My song is love unknown

composer
2002
author of text

Tenebrae, Nigel Short (conductor), Jeremy Filsell (organ)
Recording details: March 2003
Temple Church, London, United Kingdom
Produced by Adrian Peacock
Engineered by Limo Hearn
Release date: June 2003
Total duration: 17 minutes 31 seconds
 

Reviews

'On the evidence of this album, Tenebrae’s fan-base deserves to extend to anyone inspired by excellent choral singing. The professional chamber choir’s second disc on Signum’s new contemporary label contains world-premiere recordings of works by Francis Pott, Alexander L’Estrange and Jeremy Filsell. Tavener’s Mother and Child has about it the appealing artlessness of his finest choral works, while Pott’s My Song is Love Unknown emerges as a miniature masterpiece' (Classic FM Magazine)
Francis Pott’s My song is love unknown sets all of Samuel Crossman’s famous verses but one (commonly omitted when the poem is sung metrically as a hymn). The music begins with offbeat repeated chords prompted—not inappropriately—by the opening to Richard Strauss’s tone poem, Death and transfiguration. In its early stages only trebles and altos are heard. The sequential flow of Crossman’s poem is soon disrupted with particular dramatic ends in mind. After a seemingly anxious harmonic distortion of the opening chords, the word ‘crucify’ arises initially as a mere mutter from the lower voices, so timed as to afford assonance with other words in the upper parts and thus remain barely discernible, as if only imagined. In due course, however, cries of ‘Hosanna’ find themselves on a collision course with a rising tide of ‘Crucify’, during which the ‘Hosanna’ faction gradually loses heart and, sheep-like, defects until a single treble voice—plaintively daring to repeat the ‘offending’ word—is swept aside by a murderous outcry. In due course ‘Crucify’ recurs as a further angry climax before the opening music returns, this time expanding into an extended polyphonic final section for double choir and SATB soloists. The principal climax of the work subsides into a form of epilogue, crowned sorrowfully by a treble soloist to whom the music in toto has by now presented many challenges. The anthem ends in the key and mood of its opening. The character of its demanding organ part reflects the possibility that it may one day be orchestrated.

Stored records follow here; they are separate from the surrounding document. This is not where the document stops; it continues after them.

/-! ## The execution skeleton -/

/-- R77: where the host's next action is a command whose word decodes to `i`, the step takes it off what the host does
next and is `exec i`. -/
def Obligations.StepRunsTheDecodedCommand : Prop :=
  ∀ (s : State) (w : CommandWord) (rest : List HostAction) (i : Instr),
    s.host = .command w :: rest → decode w = .command i → step s = exec i { s with host := rest }

/-- R65, R67, R75, R77: issuing the assembled word of any command, legal or not, is executing the command. -/
def Obligations.IssuingAnEncodedCommandExecutesIt : Prop :=
  ∀ (i : Instr) (s : State), step (s.issue (encode i)) = exec i s

/-- R68: a word that is no command answers ILLEGAL_COMMAND whatever its gate bits are and whatever IW holds, and so does an ill-formed
command. -/
def Obligations.IllegalityIsDecidedBeforeTheGate : Prop :=
  (∀ (w : CommandWord) (s : State), (∀ i, decode w ≠ .command i) →
    step (s.issue w) = .next { s with response := some ⟨.illegalCommand, 0⟩ }) ∧
  (∀ (i : Instr) (s : State), i.wf = false → exec i s = .next { s with response := some ⟨.illegalCommand, 0⟩ })

/-- R104: a legal gated command whose bit of IW is 0 is skipped and changes nothing; any other legal command runs as it
would without a gate. -/
def Obligations.GateSkipsOrRunsTheCommand : Prop :=
  ∀ (i : Instr) (s : State), i.wf = true →
    (∀ p, i.gate = .ifPresent p → s.iw.getLsbD p.toNat = false →
      exec i s = .next { s with response := some ⟨.skipped, 0⟩ }) ∧
    (∀ p, i.gate = .ifPresent p → s.iw.getLsbD p.toNat = true → exec i s = exec (ungated i) s) ∧
    (i.gate = .always → exec i s = exec (ungated i) s)

/-- R188, R189, R194: every command word answers, with exactly one status, chosen in the fixed order; BUFFER_TOO_SHORT and
INCONSISTENT_LENGTH arise exactly where an extent exceeds LEN. And in a sound state an access that passes the check lies
inside the buffer memory. -/
def Obligations.EveryCommandAnswersItsStatus : Prop :=
  (∀ (w : CommandWord) (s : State), ∃ t r, step (s.issue w) = .next t ∧ t.response = some ⟨wordStatus w s, r⟩) ∧
  (∀ (i : Instr) (s : State), ∃ t r, exec i s = .next t ∧ t.response = some ⟨commandStatus i s, r⟩) ∧
  (∀ (s : State) (addr : AddrOperand) (n : Nat), s.Inv → ¬ s.len.toNat < s.ea addr + n →
    s.ea addr + n ≤ Config.bufCap)

/-- R190, R197: a command that ends with a status other than OK answers result 0 and changes nothing, so issued again at once
it answers the same. -/
def Obligations.CommandThatIsNotOkChangesNothing : Prop :=
  ∀ (i : Instr) (s t : State) (st : Status) (r : DWord), exec i s = .next t → t.response = some ⟨st, r⟩ → st ≠ .ok →
    r = 0 ∧ t = { s with response := some ⟨st, 0⟩ } ∧ exec i t = .next t

/-- R62: the statuses and their codes; every command word produces one response; its result is 0 and nothing changes where the
status is not OK, and its result is 0 for a command that has none. -/
def Obligations.ResponseOfEveryCommand : Prop :=
  (Status.ok.code = 0 ∧ Status.skipped.code = 1 ∧ Status.bufferTooShort.code = 2 ∧ Status.inconsistentLength.code = 3 ∧
    Status.illegalCommand.code = 4) ∧
  (∀ st : Status, st.code.toNat ≤ 4) ∧
  (∀ (w : CommandWord) (s : State), ∃ t r, step (s.issue w) = .next t ∧ t.response = some r ∧
    (r.status ≠ .ok → r.res = 0 ∧ t = { s with response := some r })) ∧
  (∀ (i : Instr) (s t : State) (r : Response), answersNothing i = true → exec i s = .next t → t.response = some r →
    r.res = 0)

/-! ## What a command may change -/

/-- R20, R23, R24, R25, R27: which command writes which piece of state; no command touches what the model adds for the host. -/
def Obligations.OnlyItsWritersChangeAPieceOfState : Prop :=
  ∀ (i : Instr) (s t : State), exec i s = .next t →
    (t.iw ≠ s.iw → ∃ g w, i = .iwset g w) ∧
    (t.len ≠ s.len → ∃ g l, i = .bufset g l) ∧
    (t.cur ≠ s.cur → (∃ g l, i = .bufset g l) ∨ (∃ g o, i = .curset g o) ∨ (∃ g n v, i = .stbe g n .cursor v) ∨
      (∃ g n, i = .ldbe g n .cursor)) ∧
    (t.buf ≠ s.buf → ∃ g n x v, i = .stbe g n x v) ∧
    t.epoch = s.epoch ∧ t.host = s.host ∧ t.hostByte = s.hostByte

/-- R43, R46: a byte of BUF changes only where a store puts it: outside the range of an STBE, and under every other command, every
byte reads as before. -/
def Obligations.OnlyAStoredByteChanges : Prop :=
  ∀ (i : Instr) (s t : State) (a : Nat), exec i s = .next t →
    (∀ g n x v, i = .stbe g n x v → ¬ covers (s.ea x) n.toNat a) → t.byteAt a = s.byteAt a

/-! ## Invariants and runs -/

/-- R206: the state after reset is sound. -/
def Obligations.ResetStateIsSound : Prop := State.reset.Inv

/-- R25, R27, R49, R188: every step from a sound state gives a sound state. -/
def Obligations.StepKeepsSoundness : Prop :=
  ∀ s t : State, s.Inv → step s = .next t → t.Inv

/-- R193, R199, U3: while the host keeps to the buffer memory no run of any length stops, and it stays sound. -/
def Obligations.SafeRunNeverStops : Prop :=
  ∀ (k : Nat) (s : State), s.Safe → ∃ t, Host.Core.run Sys2Proof.core k s = .next t ∧ State.Safe t

/-- R206, R207: reset leaves IW, CUR and LEN 0 and no response pending, both in the reset state and after a reset event. That the
event leaves what the host does next as it was (`t.host = rest`) is the model's choice (log entry 10), not a rule. -/
def Obligations.ResetClearsTheRegisters : Prop :=
  (State.reset.iw = 0 ∧ State.reset.cur = 0 ∧ State.reset.len = 0 ∧ State.reset.response = none) ∧
  (∀ (s : State) (rest : List HostAction), s.host = .reset :: rest →
    ∃ t, step s = .next t ∧ t.iw = 0 ∧ t.cur = 0 ∧ t.len = 0 ∧ t.response = none ∧ t.host = rest)

/-- The model's choice (log entry 2), fitted to R206: after a reset event every byte of BUF is a free value of a new
epoch, unrelated by anything known to what was there. -/
def Obligations.ResetMakesEveryByteFree : Prop :=
  (∀ a, State.reset.byteAt a = Config.unwrittenByte 0 a) ∧
  (∀ (s : State) (rest : List HostAction), s.host = .reset :: rest →
    ∃ t, step s = .next t ∧ ∀ a, t.byteAt a = Config.unwrittenByte (s.epoch + 1) a)

/-- R208: what the reset values imply for a host that initialises nothing, in every state whose IW, CUR and LEN are 0: the reset
state, and the state after a reset event whatever went before. -/
def Obligations.CommandsRightAfterReset : Prop :=
  ∀ s : State, s.iw = 0 → s.cur = 0 → s.len = 0 →
  (∀ (i : Instr) (p : BitVec 5), i.wf = true → i.gate = .ifPresent p →
    exec i s = .next { s with response := some ⟨.skipped, 0⟩ }) ∧
  (∀ n x v, accessWidth n →
    exec (.stbe .always n x v) s = .next { s with response := some ⟨.bufferTooShort, 0⟩ } ∧
    exec (.ldbe .always n x) s = .next { s with response := some ⟨.bufferTooShort, 0⟩ }) ∧
  (∀ (x : AddrOperand) (size : DWord), x = .absolute 0 ∨ x = .cursor →
    exec (.chksz .always x size) s =
      .next { s with response := some (if size = 0 then ⟨.ok, 0⟩ else ⟨.bufferTooShort, 0⟩) } ∧
    exec (.chkvl .always x size) s =
      .next { s with response := some (if size = 0 then ⟨.ok, 0⟩ else ⟨.inconsistentLength, 0⟩) }) ∧
  exec (.lenget .always) s = .next { s with response := some ⟨.ok, 0⟩ } ∧
  exec (.curget .always) s = .next { s with response := some ⟨.ok, 0⟩ } ∧
  exec (.iwget .always) s = .next { s with response := some ⟨.ok, 0⟩ }

/-- The canonical form decides: memories in which every address reads the same are the same data. -/
def Obligations.CanonicalMemoriesWithEqualCellsAreEqual : Prop :=
  ∀ m k : Memory, Memory.wf m = true → Memory.wf k = true → (∀ a, Memory.cell? m a = Memory.cell? k a) → m = k

/-! ## Registers -/

/-- R101, R136, R138: IWSET, BUFSET and CURSET write their registers and nothing else, and answer 0; BUFSET also puts the
cursor at 0 and is illegal above BUF_CAP. -/
def Obligations.RegisterWritesComplete : Prop :=
  ∀ (g : Gate) (s : State), s.gateOpen g = true →
    (∀ w, exec (.iwset g w) s = .next { s with iw := w, response := some ⟨.ok, 0⟩ }) ∧
    (∀ o, exec (.curset g o) s = .next { s with cur := o, response := some ⟨.ok, 0⟩ }) ∧
    (∀ l, exec (.bufset g l) s = if l.toNat ≤ Config.bufCap
      then .next { s with len := l, cur := 0, response := some ⟨.ok, 0⟩ }
      else .next { s with response := some ⟨.illegalCommand, 0⟩ })

/-- R102, R137, R139: IWGET, LENGET and CURGET answer their register, zero-extended, and change nothing. -/
def Obligations.RegisterReadsComplete : Prop :=
  ∀ (g : Gate) (s : State), s.gateOpen g = true →
    (∃ r : DWord, exec (.iwget g) s = .next { s with response := some ⟨.ok, r⟩ } ∧ r.toNat = s.iw.toNat) ∧
    (∃ r : DWord, exec (.lenget g) s = .next { s with response := some ⟨.ok, r⟩ } ∧ r.toNat = s.len.toNat) ∧
    (∃ r : DWord, exec (.curget g) s = .next { s with response := some ⟨.ok, r⟩ } ∧ r.toNat = s.cur.toNat)

/-! ## Buffer memory -/

/-- R42: MemRead is bounds-checked and big-endian. -/
def Obligations.MemReadIsBigEndian : Prop :=
  ∀ (ea n : Nat) (s : State), n = 1 ∨ n = 2 ∨ n = 4 ∨ n = 8 →
    (s.len.toNat < ea + n → memRead ea n s = .error .bufferTooShort) ∧
    (ea + n ≤ s.len.toNat →
      memRead ea n s = .ok (∑ k ∈ Finset.range n, (s.byteAt (ea + k)).toNat * 2 ^ (8 * (n - 1 - k))))

/-- R43: MemWrite is bounds-checked as a whole before any byte is written, and big-endian; bytes outside keep their
values. -/
def Obligations.MemWriteIsBigEndian : Prop :=
  ∀ (ea n v : Nat) (s : State), n = 1 ∨ n = 2 ∨ n = 4 ∨ n = 8 → v < 2 ^ (8 * n) →
    (s.len.toNat < ea + n → memWrite ea n v s = .error .bufferTooShort) ∧
    (ea + n ≤ s.len.toNat → ∃ t, memWrite ea n v s = .ok t ∧ t = { s with buf := t.buf } ∧
      (∀ k, k < n → t.byteAt (ea + k) = (BitVec.ofNat 64 v).extractLsb' (8 * (n - k - 1)) 8) ∧
      (∀ a, ¬ covers ea n a → t.byteAt a = s.byteAt a))

/-- R135, R140: STBE inside the buffer stores the low n bytes of its value, most significant first, moves the cursor in cursor
mode, answers 0, and changes nothing else. -/
def Obligations.StoreCompletes : Prop :=
  ∀ (g : Gate) (n : Byte) (x : AddrOperand) (v : DWord) (s : State),
    s.gateOpen g = true → accessWidth n → s.ea x + n.toNat ≤ s.len.toNat →
    ∃ t, exec (.stbe g n x v) s = .next t ∧ t.response = some ⟨.ok, 0⟩ ∧
      (∀ k, k < n.toNat → t.byteAt (s.ea x + k) = v.extractLsb' (8 * (n.toNat - k - 1)) 8) ∧
      (∀ a, ¬ covers (s.ea x) n.toNat a → t.byteAt a = s.byteAt a) ∧
      t.cur.toNat = (match x with | .absolute _ => s.cur.toNat | .cursor => s.cur.toNat + n.toNat) ∧
      t.iw = s.iw ∧ t.len = s.len ∧ t.epoch = s.epoch ∧ t.host = s.host ∧ t.hostByte = s.hostByte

My song is love unknown was composed in memory of Michael Renton, a craftsman and largely self-taught ‘Renaissance’ man who was not only a member of the Winchester cathedral congregation but also the cathedral’s stonemason. He was beloved of many in the Cathedral community; a true and humble artist, of whose rare order Traherne surely spoke when he wrote: ‘Whosoever will profit in the mystery of Felicity, must see the objects of his happiness, and the manner how they are to be enjoyed, and discern also the powers of his soul by which he is to enjoy them’. My song is love unknown was written for the Southern Cathedrals Festival in Winchester 2002.